Q5: There are two voices in the Ethereum 2.0 segment. One is the industry's doubts. It feels technically difficult, and many of the public chain results that are tried in this area are not very good, so the implementation is very difficult; God also replied that the technical problems have basically been overcome. So what is the difficulty of achieving fragmentation? Is it only the team of V God?
Uncle Red Army:
Speaking of the team to talk a few more words. Most of V's team doesn't know. How do you feel about V's multiple development teams from the perspective of your knowledge?
Uncle Red Army:
Said the team continues to talk about the leader, I feel V God is a bit like Alibaba's Ma Yun? What do you think? How do you see the difference in leadership style between V God and Gavin from your perspective?
Q6: Do you think that 32ETH as the Validator is the threshold or the threshold is low?

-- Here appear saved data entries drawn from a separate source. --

theorem test_decode_vectorArithmetic :
    decodeV 0x40004080000c920 = some (.vadd { ty := .s8, d := 0, a := 16, b := 32, c := 0, h := 0, w := 3, pred := 9, da := false, rnd := .rne, sat := true }) ∧
    decodeV 0x8c0444840048010 = some (.vsub { ty := .n16, d := 1, a := 17, b := 33, c := 0, h := 1, w := 2, pred := 0, da := true, rnd := .rne, sat := false }) ∧
    decodeV 0xdc0848880003f80 = some (.vmul { ty := .f32, d := 2, a := 18, b := 34, c := 0, h := 0, w := 0, pred := 63, da := false, rnd := .rup, sat := false }) ∧
    decodeV 0x1180c4c8ccc000e0 = some (.vfma .fma { ty := .bf16, d := 3, a := 19, b := 35, c := 51, h := 0, w := 0, pred := 0, da := false, rnd := .rdn, sat := true }) ∧
    decodeV 0x1180c4c8ccc000e1 = some (.vfma .fms { ty := .bf16, d := 3, a := 19, b := 35, c := 51, h := 0, w := 0, pred := 0, da := false, rnd := .rdn, sat := true }) ∧
    decodeV 0x1180c4c8ccc000e2 = some (.vfma .fnma { ty := .bf16, d := 3, a := 19, b := 35, c := 51, h := 0, w := 0, pred := 0, da := false, rnd := .rdn, sat := true }) ∧
    decodeV 0x1501050900080000 = some (.vmin { ty := .s32, d := 4, a := 20, b := 36, c := 0, h := 2, w := 0, pred := 0, da := false, rnd := .rne, sat := false }) ∧
    decodeV 0x1941454940000000 = some (.vmax { ty := .n32, d := 5, a := 21, b := 37, c := 0, h := 0, w := 0, pred := 0, da := false, rnd := .rne, sat := false }) ∧
    decodeV 0x1c81858000000020 = some (.vabs { ty := .s16, d := 6, a := 22, b := 0, c := 0, h := 0, w := 0, pred := 0, da := false, rnd := .rne, sat := true }) ∧
    decodeV 0x2001c5c000000020 = some (.vneg { ty := .s8, d := 7, a := 23, b := 0, c := 0, h := 0, w := 0, pred := 0, da := false, rnd := .rne, sat := true }) ∧
    decodeV 0x2602060a00000000 = some (.vand { ty := .m8, d := 8, a := 24, b := 40, c := 0, h := 0, w := 0, pred := 0, da := false, rnd := .rne, sat := false }) ∧
    decodeV 0x2982464a40000000 = some (.vor { ty := .bf16, d := 9, a := 25, b := 41, c := 0, h := 0, w := 0, pred := 0, da := false, rnd := .rne, sat := false }) ∧
    decodeV 0x2c42868a80000000 = some (.vxor { ty := .n8, d := 10, a := 26, b := 42, c := 0, h := 0, w := 0, pred := 0, da := false, rnd := .rne, sat := false }) ∧
    decodeV 0x3042c6c000000000 = some (.vnot { ty := .n8, d := 11, a := 27, b := 0, c := 0, h := 0, w := 0, pred := 0, da := false, rnd := .rne, sat := false }) ∧
    decodeV 0x34c3070b00000000 = some (.vshl { ty := .n16, d := 12, a := 28, b := 44, c := 0, h := 0, w := 0, pred := 0, da := false, rnd := .rne, sat := false }) ∧
    decodeV 0x3883474b40000000 = some (.vshr { ty := .s16, d := 13, a := 29, b := 45, c := 0, h := 0, w := 0, pred := 0, da := false, rnd := .rne, sat := false }) ∧
    decodeV 0x3d03878b80000000 = some (.vsar { ty := .s32, d := 14, a := 30, b := 46, c := 0, h := 0, w := 0, pred := 0, da := false, rnd := .rne, sat := false }) ∧
    decodeV 0x41c047cbc0000500 = some (.vcmp .eq { ty := .f32, d := 1, a := 31, b := 47, c := 0, h := 0, w := 0, pred := 5, da := false, rnd := .rne, sat := false }) ∧
    decodeV 0x41c147cbc0000501 = some (.vcmp .ne { ty := .f32, d := 5, a := 31, b := 47, c := 0, h := 0, w := 0, pred := 5, da := false, rnd := .rne, sat := false }) ∧
    decodeV 0x41c247cbc0000502 = some (.vcmp .lt { ty := .f32, d := 9, a := 31, b := 47, c := 0, h := 0, w := 0, pred := 5, da := false, rnd := .rne, sat := false }) ∧
    decodeV 0x41c347cbc0000503 = some (.vcmp .le { ty := .f32, d := 13, a := 31, b := 47, c := 0, h := 0, w := 0, pred := 5, da := false, rnd := .rne, sat := false }) ∧
    decodeV 0x41c447cbc0000504 = some (.vcmp .gt { ty := .f32, d := 17, a := 31, b := 47, c := 0, h := 0, w := 0, pred := 5, da := false, rnd := .rne, sat := false }) ∧
    decodeV 0x41c547cbc0000505 = some (.vcmp .ge { ty := .f32, d := 21, a := 31, b := 47, c := 0, h := 0, w := 0, pred := 5, da := false, rnd := .rne, sat := false }) ∧
    decodeV 0x454000408fc00000 = some (.vsel { ty := .n32, d := 0, a := 1, b := 2, c := 63, h := 0, w := 0, pred := 0, da := false, rnd := .rne, sat := false }) ∧
    decodeV 0x49c0010000000000 = some (.vcvt .s8 { ty := .f32, d := 0, a := 4, b := 0, c := 0, h := 0, w := 0, pred := 0, da := false, rnd := .rne, sat := false }) ∧
    decodeV 0x4a00010000000067 = some (.vcvt .f32 { ty := .m8, d := 0, a := 4, b := 0, c := 0, h := 0, w := 0, pred := 0, da := false, rnd := .rtz, sat := true }) ∧
    decodeV 0x4dc0020000000020 = some (.vexp2 { ty := .f32, d := 0, a := 8, b := 0, c := 0, h := 0, w := 0, pred := 0, da := false, rnd := .rne, sat := true }) ∧
    decodeV 0x5180424000000060 = some (.vlog2 { ty := .bf16, d := 1, a := 9, b := 0, c := 0, h := 0, w := 0, pred := 0, da := false, rnd := .rtz, sat := true }) ∧
    decodeV 0x55c08280000000a0 = some (.vrcp { ty := .f32, d := 2, a := 10, b := 0, c := 0, h := 0, w := 0, pred := 0, da := false, rnd := .rup, sat := true }) ∧
    decodeV 0x5980c2c0000000e0 = some (.vrsq { ty := .bf16, d := 3, a := 11, b := 0, c := 0, h := 0, w := 0, pred := 0, da := false, rnd := .rdn, sat := true }) := by
  decide +kernel

theorem test_decode_vectorArithmetic_2 :
    decodeV 0x5dc1030000000020 = some (.vtanh { ty := .f32, d := 4, a := 12, b := 0, c := 0, h := 0, w := 0, pred := 0, da := false, rnd := .rne, sat := true }) := by
  decide +kernel

theorem test_decode_vectorMoves :
    decodeV 0x60900000000fc000 = some (.vred .sum { ty := .s16, d := 64, a := 0, b := 0, c := 0, h := 3, w := 15, pred := 0, da := false, rnd := .rne, sat := false }) ∧
    decodeV 0x60900000000fc001 = some (.vred .max { ty := .s16, d := 64, a := 0, b := 0, c := 0, h := 3, w := 15, pred := 0, da := false, rnd := .rne, sat := false }) ∧
    decodeV 0x60900000000fc002 = some (.vred .min { ty := .s16, d := 64, a := 0, b := 0, c := 0, h := 3, w := 15, pred := 0, da := false, rnd := .rne, sat := false }) ∧
    decodeV 0x64404080c0000000 = some (.vperm { ty := .n8, d := 1, a := 2, b := 3, c := 0, h := 0, w := 0, pred := 0, da := false, rnd := .rne, sat := false }) ∧
    decodeV 0x69004fc000044000 = some (.vbcast { ty := .s32, d := 1, a := 63, b := 0, c := 0, h := 1, w := 1, pred := 0, da := false, rnd := .rne, sat := false }) ∧
    decodeV 0x6c804080cf000000 = some (.vext { ty := .s16, d := 1, a := 2, b := 3, c := 60, h := 0, w := 0, pred := 0, da := false, rnd := .rne, sat := false }) ∧
    decodeV 0x70c0408f4f800000 = some (.vins { ty := .n16, d := 1, a := 2, b := 61, c := 62, h := 0, w := 0, pred := 0, da := false, rnd := .rne, sat := false }) ∧
    decodeV 0x763fff8000000010 = some (.vmov { ty := .m8, d := 255, a := 254, b := 0, c := 0, h := 0, w := 0, pred := 0, da := true, rnd := .rne, sat := false }) ∧
    decodeV 0xa400408a00014000 = some (.vrot { ty := .s8, d := 1, a := 2, b := 40, c := 0, h := 0, w := 5, pred := 0, da := false, rnd := .rne, sat := false }) ∧
    decodeV 0x79c004000a004000 = some (.vquant { ty := .f32, d := 0, a := 16, b := 0, c := 40, h := 0, w := 1, pred := 0, da := false, rnd := .rne, sat := false }) ∧
    decodeV 0x7d8004000a0000a0 = some (.vdeq { ty := .bf16, d := 0, a := 16, b := 0, c := 40, h := 0, w := 0, pred := 0, da := false, rnd := .rup, sat := true }) ∧
    decodeV 0x800004080c000020 = some (.vdot { ty := .s8, d := 0, a := 16, b := 32, c := 48, h := 0, w := 0, pred := 0, da := false, rnd := .rne, sat := true }) ∧
    decodeV 0x85c004000c09c000 = some (.vsmx { ty := .f32, d := 0, a := 16, b := 0, c := 48, h := 2, w := 7, pred := 0, da := false, rnd := .rne, sat := false }) ∧
    decodeV 0x8880040800000020 = some (.vpack { ty := .s16, d := 0, a := 16, b := 32, c := 0, h := 0, w := 0, pred := 0, da := false, rnd := .rne, sat := true }) ∧
    decodeV 0x8d40040140000000 = some (.vunpk { ty := .n32, d := 0, a := 16, b := 5, c := 0, h := 0, w := 0, pred := 0, da := false, rnd := .rne, sat := false }) := by
  decide +kernel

Q7: staking of ETH2.0 seems to be able to achieve multi-person staking with the help of smart contract, and the total number of 32ETH can be started together. How do you see this way of looking a little decentralized staking? Does this method mean that there will be a big impact on the staking pool service?
Q8: DeFi currently looks very hot. If all kinds of applications can really land and be accepted by users, does it mean that the value of ETH will be better supported?
-
One is the lock of eth, which hedges the ico's selling pressure. -
The other is gas and transaction costs. But the greater support for the value of eth must rely on the ultimate lock-POS .
Q9 : ETH2.0's own staking requires ETH, and Ether based DeFi application also requires ETH. Is there a competitive relationship between the two?
Q11: Just mentioned Alipay, DeFi also allows users to make money than Alipay. Will Alipay be nervous?
Q12: Just mentioned the license of the public chain, can you mention what position the alliance chain will be?
Blockpunk:
There is a problem, I noticed that defi's derivatives and multi-layer nesting are now more and more than the sub-credit level. If there is a black swan event, will defi collapse collectively?
Q13: If there is ETH or DAI in the hands of ordinary users, what can be done in dForce?
Han Yuanzhang: What is the essential difference between Defi and p2p?